With “a mind made of drills” deploying “potions of temporality,” Laynie Browne mines the riches of language and memory. The resonance of these poems’ inquiries is far more satisfying than any attempt to answer the questions they pose, such as “how to turn twinge—to dawn? / How to rise up and twist threads together until they learn to cling—until—like letters you find your strand.”

Shira Dentz may not mean “to write a celebration, / not even in hindsight,” but the grace and power of her “still lines / waiting to converge” evoke such beauties as “the sky marbled with fat the trees/satin with delight” in these consummate celebrations of the wonder and power of verse.

Helen Hofling’s collage and text work both separately and in tandem to offer the viewer/reader multiple possibilities of interpretation. Her visuals are as fragmented and resonant as dreams, and as entire unto themselves. Hofling’s work makes the case for a poetry that describes the unsaid: ‘bird north bird the sound that silver makes.”

In Ravitte Kentwortz’s poems, the physical world is at once closely observed and commented upon by the multiple implications of her language: “a girl on a street. The wind rolling her faster. // . . . A plastic bag in the snow/skid marks hold it faster.” In these poems, the words wind, accelerate, fall, and roll through sense after sense, darkening in retrospect: “a girl before the bear/the bear rises and falls,” “the girl’s skin as it is skinned/ the bear’s head in a bag.” These images take on a gravity and a presence that live both in and alongside our own psyches, as befits these “stor[ies]. . . between an anima and another.”

In this series titled with Mei-Mei Berssenbrugge’s line, “as if imagining her thinking about me makes me real,” Rusty Morrison weaves the psychological, spiritual, and linguistic implications of damage and loss into a mysterious tapestry “throbbing in an idiom of flow/through the verb-form of pain” “at an angle of unfinished conversation,” which is no more nor less than the angle of poetry itself.

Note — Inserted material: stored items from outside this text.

/-! ## Array, attention, scan, convolution and pooling commands (R204, R205) -/

/-- R54, R93, R96, R205, R244, R252: an array, attention, scan, convolution or pooling command that is within its limits, whose tiles,
pages or slices are at hand and whose array is in use, retires with its own effect where its accesses go on; array commands then meet
the checks of R84 and R85. R93, R255: one with nothing to do completes as DONE_EMPTY; R54, R93: a shape beyond its limits is a shape
error, R191: visiting pages of other formats give the batch 0x0303, and a QK or PV of a span that no vector sees streams nothing. Model's choices: the counts of mismatches that a
command meets are free (log entry 37, DESIGN CHOICE), which tensors a shape limit is held against is log entry 102 (DEDUCED), and that
a SCAN passes over streams without state is log entry 131 (DESIGN CHOICE). -/
def Obligations.ArrayCommandsRetire : Prop :=
  ∀ (n k : Nat) (s : State), n < 512 →
    let c := s.coreOf k n
    let j := s.job k
    let sec := j.image.sec n
    let ends := fun (d : Done) => Host.Outcome.next (s.finishInsn k n d)
    let checked := fun (d : Done) => Host.Outcome.next ((s.finishInsn k n d).arrayChecks k n d)
    let emptyRun := j.run.countCore n 0x1A8 1
    let empty := ends { job := { j with run := emptyRun.countCore n 0x48 1 }, core := c, status := 1 }
    let shapeError := Host.Outcome.next (s.stopCore k n .shape)
    (∀ f : FmtA, fmtAOk f = true →
      let o := sec.opBlk f.operand
      let x := j.attnCmd c (sec.attnBlk f.ctrl)
      let rs := scanRows 0 (j.batchRows c)
      (∀ m, s.atInsn n k (wordA 0x20 f) → matmulReady s n f j c m → s.goesOn k n (matmulDone s n f j c m) →
        exec (.matmul n f) s = checked (matmulDone s n f j c m)) ∧
      (s.atInsn n k (wordA 0x20 f) → matmulShape n f j c 0 → exec (.matmul n f) s =
        ends { job := { j with run := j.run.countCore n 0x48 1 }, core := c, status := 1 }) ∧
      (s.atInsn n k (wordA 0x20 f) → o.vreg ≠ 0 → o.plan < (c.reg o.vreg).toNat → exec (.matmul n f) s = shapeError) ∧
      (∀ op i qk, (op, i, qk) ∈ [(0x21, Instr.qk n f, true), (0x22, Instr.pv n f, false)] → s.atInsn n k (wordA op f) →
        (attnReady s qk n f j c → s.goesOn k n (attnDone s qk n f j c) → exec i s = checked (attnDone s qk n f j c)) ∧
        (x.overPlan j c = true → exec i s = shapeError) ∧
        (x.overPlan j c = false → x.vectors = [] → exec i s =
          ends { job := { j with run := j.run.countCore n 0x48 1 }, core := x.tabled c, status := 1 }) ∧
        (x.overPlan j c = false → x.vectors ≠ [] → x.badVisitor (c.reg f.span).toNat = true → exec i s =
          ends { job := j, core := x.tabled c, status := 0x0303 }) ∧
        (let p := precOf f.prec.toNat (j.forcedPrec c)
         let d := x.run qk false n (c.reg f.span).toNat p (x.gateUse qk n sec o p) j (x.tabled c)
         x.overPlan j c = false → x.vectors ≠ [] → x.badVisitor (c.reg f.span).toNat = false →
          x.vectors.filter (fun q => x.sees q (c.reg f.span).toNat) = [] → s.goesOn k n d → exec i s = ends d)) ∧
      (s.atInsn n k (wordA 0x23 f) →
        (x.overPlan j c = true → exec (.append n f) s = shapeError) ∧
        (x.overPlan j c = false → x.queryTokens ≠ 0 → s.goesOn k n (x.append j (x.tabled c)) →
          exec (.append n f) s = ends (x.append j (x.tabled c))) ∧
        (x.overPlan j c = false → x.queryTokens = 0 →
          exec (.append n f) s = ends { job := j, core := x.tabled c, status := 1 })) ∧
      (s.atInsn n k (wordA 0x24 f) → let g := (convWin n f j c).geo
        (convReady s n f j c → s.goesOn k n (convDone s n f j c) → exec (.conv n f) s = checked (convDone s n f j c)) ∧
        (g.tall j.image (j.rowCount c) = true ∨ o.plan < g.pixels ∨ 4096 < g.ow → exec (.conv n f) s = shapeError) ∧
        (g.tall j.image (j.rowCount c) = false → g.ow ≤ 4096 → g.pixels = 0 → exec (.conv n f) s = empty)) ∧
      (s.atInsn n k (wordA 0x25 f) → let y := fconvOf n f j c
        (fconvReady s n f j c → s.goesOn k n (fconvDone s n f j c) → exec (.fconv n f) s = checked (fconvDone s n f j c)) ∧
        (y.g.tall j.image (j.rowCount c) = true → exec (.fconv n f) s = shapeError) ∧
        (y.g.tall j.image (j.rowCount c) = false → y.g.hollow = true ∨ y.tiles = [] → exec (.fconv n f) s = empty)) ∧
      (s.atInsn n k (wordA 0x30 f) →
        (scanReady s n f j c → s.goesOn k n ((scanOf n f j).run n rs j c) →
          exec (.scan n f) s = ends ((scanOf n f j).run n rs j c)) ∧
        ((scanOf n f j).overPlan j.image (j.batchRows c) = true → exec (.scan n f) s = shapeError) ∧
        ((scanOf n f j).overPlan j.image (j.batchRows c) = false → rs = [] →
          exec (.scan n f) s = ends { job := j, core := c, status := 1 }))) ∧
    (∀ f : FmtV, fmtVOk f = true → s.atInsn n k (wordV 0x82 f) →
      (poolReady n f j c → exec (.pool n f) s =
        .next ((s.finishInsn k n (poolRun f n (c.reg f.dst).toNat (poolOf n f j c) j c)).vecEnd n 0x82)) ∧
      (let g := (poolOf n f j c).geo
       j.poolBlockOk n f.type c (c.reg f.src3).toNat = true →
        (g.tall j.image (j.rowCount c) = true ∨ 4096 < g.ow → exec (.pool n f) s = shapeError) ∧
        (g.tall j.image (j.rowCount c) = false → g.ow ≤ 4096 → g.hollow = true ∨ g.oh ≤ g.y0 → exec (.pool n f) s =
          .next ((s.finishInsn k n { job := { j with run := emptyRun }, core := c, status := 1 }).vecEnd n 0x82))) ∧
      (j.poolBlockOk n f.type c (c.reg f.src3).toNat = false →
        exec (.pool n f) s = .next (s.stopCore k n (.lane 0 (c.reg f.src3).toNat))))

With concentrated intensity and startling vision, Ryan Nowlin considers life’s “dream of being and becoming” in light of “the palimpsest of emptiness / troubling your theory / of flowering.” Yet even amidst “the slow asphyxiation of light in November,” where “what failed to be conjured, / reality delivered with a shrug, murmuring bingo,” the moon is nonetheless revealed to “adore . . . the courtyard,” and a lost friend makes a fleeting appearance “in the margin of a dream.”

Kwame Opoku-Duku rouses our consciousness and conscience with these calls to “take off your veil & / get that look up off your face” in order to “see the prison camps for yourself.” These verses are spare, wise, and musical – even as they warn us against the seduction of “bought/status in the land of authenticity” in a life in which “no one knows what is coming” and “time & chance happen to us all.”

In the spectacular poem Meetinghouse, Jennifer Pilch evokes the paradoxical fabric of reality (“glacier sleep in 90 degree weather”) shot through with the unexpected and haunting beauty of deterioration: “snow sliding off // sun-stroked / degradations,” “long faces on opposite sides of a curtain/ wallpaper peeling like waiting onions.”

Jessica Lee Richardson’s delicately beautiful and hallucinatory “parables open doors” in which “you are skeletal in your blossoming” and “bent heads pillow forth with their sincerest apology.” Although “the quest widen[s] the terms,” who’s to say whether “the magic [did] the math” or “how to tell unfurl from furl”?

In Stephanie Strickland’s series School, a theoretically-minded yet entirely poetic eye takes a long view of biology and physics, exploring where we might be on the continuum: “Physical is always Special Case in/animate that slash that little twig that virgule is no physical threshold.” These poems suggest that physics, which is to say, reality, being “not a system/ not a shape” but “a Scenario       ever / transforming” might require less math and more invocation: “Maybe consult a drummer dubmaster houngan/ probably not a drum machine.”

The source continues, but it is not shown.